DATA SECTION START

-- ==== Sys2Proof/Laws/Ops.lean ====
section
/-! SUPPORT. What the operations that most commands share leave as it is: one lemma per operation and part of the state. -/

set_option Elab.async false

namespace Sys2Proof.Machine

/-! ### free -/

@[simp] theorem State.free_now (s : State) : (State.free s).2.now = s.now := by
  unfold State.free
  repeat' (first | rfl | (simp; done) | split | dsimp only)
@[simp] theorem State.free_regs (s : State) : (State.free s).2.regs = s.regs := by
  unfold State.free
  repeat' (first | rfl | (simp; done) | split | dsimp only)
@[simp] theorem State.free_sys (s : State) : (State.free s).2.sys = s.sys := by
  unfold State.free
  repeat' (first | rfl | (simp; done) | split | dsimp only)
@[simp] theorem State.free_hif (s : State) : (State.free s).2.hif = s.hif := by
  unfold State.free
  repeat' (first | rfl | (simp; done) | split | dsimp only)
@[simp] theorem State.free_fold (s : State) : (State.free s).2.fold = s.fold := by
  unfold State.free
  repeat' (first | rfl | (simp; done) | split | dsimp only)
@[simp] theorem State.free_crook (s : State) : (State.free s).2.crook = s.crook := by
  unfold State.free
  repeat' (first | rfl | (simp; done) | split | dsimp only)
@[simp] theorem State.free_power (s : State) : (State.free s).2.power = s.power := by
  unfold State.free
  repeat' (first | rfl | (simp; done) | split | dsimp only)
@[simp] theorem State.free_therm (s : State) : (State.free s).2.therm = s.therm := by
  unfold State.free
  repeat' (first | rfl | (simp; done) | split | dsimp only)
@[simp] theorem State.free_memc (s : State) : (State.free s).2.memc = s.memc := by
  unfold State.free
  repeat' (first | rfl | (simp; done) | split | dsimp only)
@[simp] theorem State.free_paddock (s : State) : (State.free s).2.paddock = s.paddock := by
  unfold State.free
  repeat' (first | rfl | (simp; done) | split | dsimp only)
@[simp] theorem State.free_dfl (s : State) : (State.free s).2.dfl = s.dfl := by
  unfold State.free
  repeat' (first | rfl | (simp; done) | split | dsimp only)
@[simp] theorem State.free_mbx (s : State) : (State.free s).2.mbx = s.mbx := by
  unfold State.free
  repeat' (first | rfl | (simp; done) | split | dsimp only)
@[simp] theorem State.free_sec (s : State) : (State.free s).2.sec = s.sec := by
  unfold State.free
  repeat' (first | rfl | (simp; done) | split | dsimp only)
@[simp] theorem State.free_cal (s : State) : (State.free s).2.cal = s.cal := by
  unfold State.free
  repeat' (first | rfl | (simp; done) | split | dsimp only)
@[simp] theorem State.free_tally (s : State) : (State.free s).2.tally = s.tally := by
  unfold State.free
  repeat' (first | rfl | (simp; done) | split | dsimp only)
@[simp] theorem State.free_net (s : State) : (State.free s).2.net = s.net := by
  unfold State.free
  repeat' (first | rfl | (simp; done) | split | dsimp only)
@[simp] theorem State.free_bell (s : State) : (State.free s).2.bell = s.bell := by
  unfold State.free
  repeat' (first | rfl | (simp; done) | split | dsimp only)
@[simp] theorem State.free_lay (s : State) : (State.free s).2.lay = s.lay := by
  unfold State.free
  repeat' (first | rfl | (simp; done) | split | dsimp only)
@[simp] theorem State.free_ink (s : State) : (State.free s).2.ink = s.ink := by
  unfold State.free
  repeat' (first | rfl | (simp; done) | split | dsimp only)
@[simp] theorem State.free_jet (s : State) : (State.free s).2.jet = s.jet := by
  unfold State.free
  repeat' (first | rfl | (simp; done) | split | dsimp only)
@[simp] theorem State.free_link (s : State) : (State.free s).2.link = s.link := by
  unfold State.free
  repeat' (first | rfl | (simp; done) | split | dsimp only)
@[simp] theorem State.free_nozzle (s : State) : (State.free s).2.nozzle = s.nozzle := by
  unfold State.free
  repeat' (first | rfl | (simp; done) | split | dsimp only)
@[simp] theorem State.free_see (s : State) : (State.free s).2.see = s.see := by
  unfold State.free
  repeat' (first | rfl | (simp; done) | split | dsimp only)
@[simp] theorem State.free_hold (s : State) : (State.free s).2.hold = s.hold := by
  unfold State.free
  repeat' (first | rfl | (simp; done) | split | dsimp only)
@[simp] theorem State.free_out (s : State) : (State.free s).2.out = s.out := by
  unfold State.free
  repeat' (first | rfl | (simp; done) | split | dsimp only)
@[simp] theorem State.free_pending (s : State) : (State.free s).2.pending = s.pending := by
  unfold State.free
  repeat' (first | rfl | (simp; done) | split | dsimp only)

/-! ### setSticky -/

@[simp] theorem State.setSticky_now (r : Reg) (m : Nat) (s : State) : (State.setSticky r m s).now = s.now := by
  unfold State.setSticky
  repeat' (first | rfl | (simp; done) | split | dsimp only)
@[simp] theorem State.setSticky_hif (r : Reg) (m : Nat) (s : State) : (State.setSticky r m s).hif = s.hif := by
  unfold State.setSticky
  repeat' (first | rfl | (simp; done) | split | dsimp only)
@[simp] theorem State.setSticky_fold (r : Reg) (m : Nat) (s : State) : (State.setSticky r m s).fold = s.fold := by
  unfold State.setSticky
  repeat' (first | rfl | (simp; done) | split | dsimp only)
@[simp] theorem State.setSticky_crook (r : Reg) (m : Nat) (s : State) : (State.setSticky r m s).crook = s.crook := by
  unfold State.setSticky
  repeat' (first | rfl | (simp; done) | split | dsimp only)
@[simp] theorem State.setSticky_power (r : Reg) (m : Nat) (s : State) : (State.setSticky r m s).power = s.power := by
  unfold State.setSticky
  repeat' (first | rfl | (simp; done) | split | dsimp only)
@[simp] theorem State.setSticky_therm (r : Reg) (m : Nat) (s : State) : (State.setSticky r m s).therm = s.therm := by
  unfold State.setSticky
  repeat' (first | rfl | (simp; done) | split | dsimp only)
@[simp] theorem State.setSticky_memc (r : Reg) (m : Nat) (s : State) : (State.setSticky r m s).memc = s.memc := by
  unfold State.setSticky
  repeat' (first | rfl | (simp; done) | split | dsimp only)
@[simp] theorem State.setSticky_paddock (r : Reg) (m : Nat) (s : State) : (State.setSticky r m s).paddock = s.paddock := by
  unfold State.setSticky
  repeat' (first | rfl | (simp; done) | split | dsimp only)
@[simp] theorem State.setSticky_dfl (r : Reg) (m : Nat) (s : State) : (State.setSticky r m s).dfl = s.dfl := by
  unfold State.setSticky
  repeat' (first | rfl | (simp; done) | split | dsimp only)
@[simp] theorem State.setSticky_mbx (r : Reg) (m : Nat) (s : State) : (State.setSticky r m s).mbx = s.mbx := by
  unfold State.setSticky
  repeat' (first | rfl | (simp; done) | split | dsimp only)
@[simp] theorem State.setSticky_sec (r : Reg) (m : Nat) (s : State) : (State.setSticky r m s).sec = s.sec := by
  unfold State.setSticky
  repeat' (first | rfl | (simp; done) | split | dsimp only)
@[simp] theorem State.setSticky_cal (r : Reg) (m : Nat) (s : State) : (State.setSticky r m s).cal = s.cal := by
  unfold State.setSticky
  repeat' (first | rfl | (simp; done) | split | dsimp only)
@[simp] theorem State.setSticky_tally (r : Reg) (m : Nat) (s : State) : (State.setSticky r m s).tally = s.tally := by
  unfold State.setSticky
  repeat' (first | rfl | (simp; done) | split | dsimp only)
@[simp] theorem State.setSticky_net (r : Reg) (m : Nat) (s : State) : (State.setSticky r m s).net = s.net := by
  unfold State.setSticky
  repeat' (first | rfl | (simp; done) | split | dsimp only)
@[simp] theorem State.setSticky_bell (r : Reg) (m : Nat) (s : State) : (State.setSticky r m s).bell = s.bell := by
  unfold State.setSticky
  repeat' (first | rfl | (simp; done) | split | dsimp only)
@[simp] theorem State.setSticky_lay (r : Reg) (m : Nat) (s : State) : (State.setSticky r m s).lay = s.lay := by
  unfold State.setSticky
  repeat' (first | rfl | (simp; done) | split | dsimp only)
@[simp] theorem State.setSticky_ink (r : Reg) (m : Nat) (s : State) : (State.setSticky r m s).ink = s.ink := by
  unfold State.setSticky
  repeat' (first | rfl | (simp; done) | split | dsimp only)
@[simp] theorem State.setSticky_jet (r : Reg) (m : Nat) (s : State) : (State.setSticky r m s).jet = s.jet := by
  unfold State.setSticky
  repeat' (first | rfl | (simp; done) | split | dsimp only)
@[simp] theorem State.setSticky_link (r : Reg) (m : Nat) (s : State) : (State.setSticky r m s).link = s.link := by
  unfold State.setSticky
  repeat' (first | rfl | (simp; done) | split | dsimp only)
@[simp] theorem State.setSticky_nozzle (r : Reg) (m : Nat) (s : State) : (State.setSticky r m s).nozzle = s.nozzle := by
  unfold State.setSticky
  repeat' (first | rfl | (simp; done) | split | dsimp only)
@[simp] theorem State.setSticky_see (r : Reg) (m : Nat) (s : State) : (State.setSticky r m s).see = s.see := by
  unfold State.setSticky
  repeat' (first | rfl | (simp; done) | split | dsimp only)
@[simp] theorem State.setSticky_hold (r : Reg) (m : Nat) (s : State) : (State.setSticky r m s).hold = s.hold := by
  unfold State.setSticky
  repeat' (first | rfl | (simp; done) | split | dsimp only)
@[simp] theorem State.setSticky_freeCount (r : Reg) (m : Nat) (s : State) : (State.setSticky r m s).freeCount = s.freeCount := by
  unfold State.setSticky
  repeat' (first | rfl | (simp; done) | split | dsimp only)
@[simp] theorem State.setSticky_out (r : Reg) (m : Nat) (s : State) : (State.setSticky r m s).out = s.out := by
  unfold State.setSticky
  repeat' (first | rfl | (simp; done) | split | dsimp only)
@[simp] theorem State.setSticky_pending (r : Reg) (m : Nat) (s : State) : (State.setSticky r m s).pending = s.pending := by
  unfold State.setSticky
  repeat' (first | rfl | (simp; done) | split | dsimp only)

DATA SECTION END

EXERCISE.
What do the lines of the material read, from the first through the line with "s.regs := by"? Transcribe them exactly and stop there.

REPLY.
-- ==== Sys2Proof/Laws/Ops.lean ====
section
/-! SUPPORT. What the operations that most commands share leave as it is: one lemma per operation and part of the state. -/

set_option Elab.async false

namespace Sys2Proof.Machine

/-! ### free -/

@[simp] theorem State.free_now (s : State) : (State.free s).2.now = s.now := by
  unfold State.free
  repeat' (first | rfl | (simp; done) | split | dsimp only)
@[simp] theorem State.free_regs (s : State) : (State.free s).2.regs = s.regs := by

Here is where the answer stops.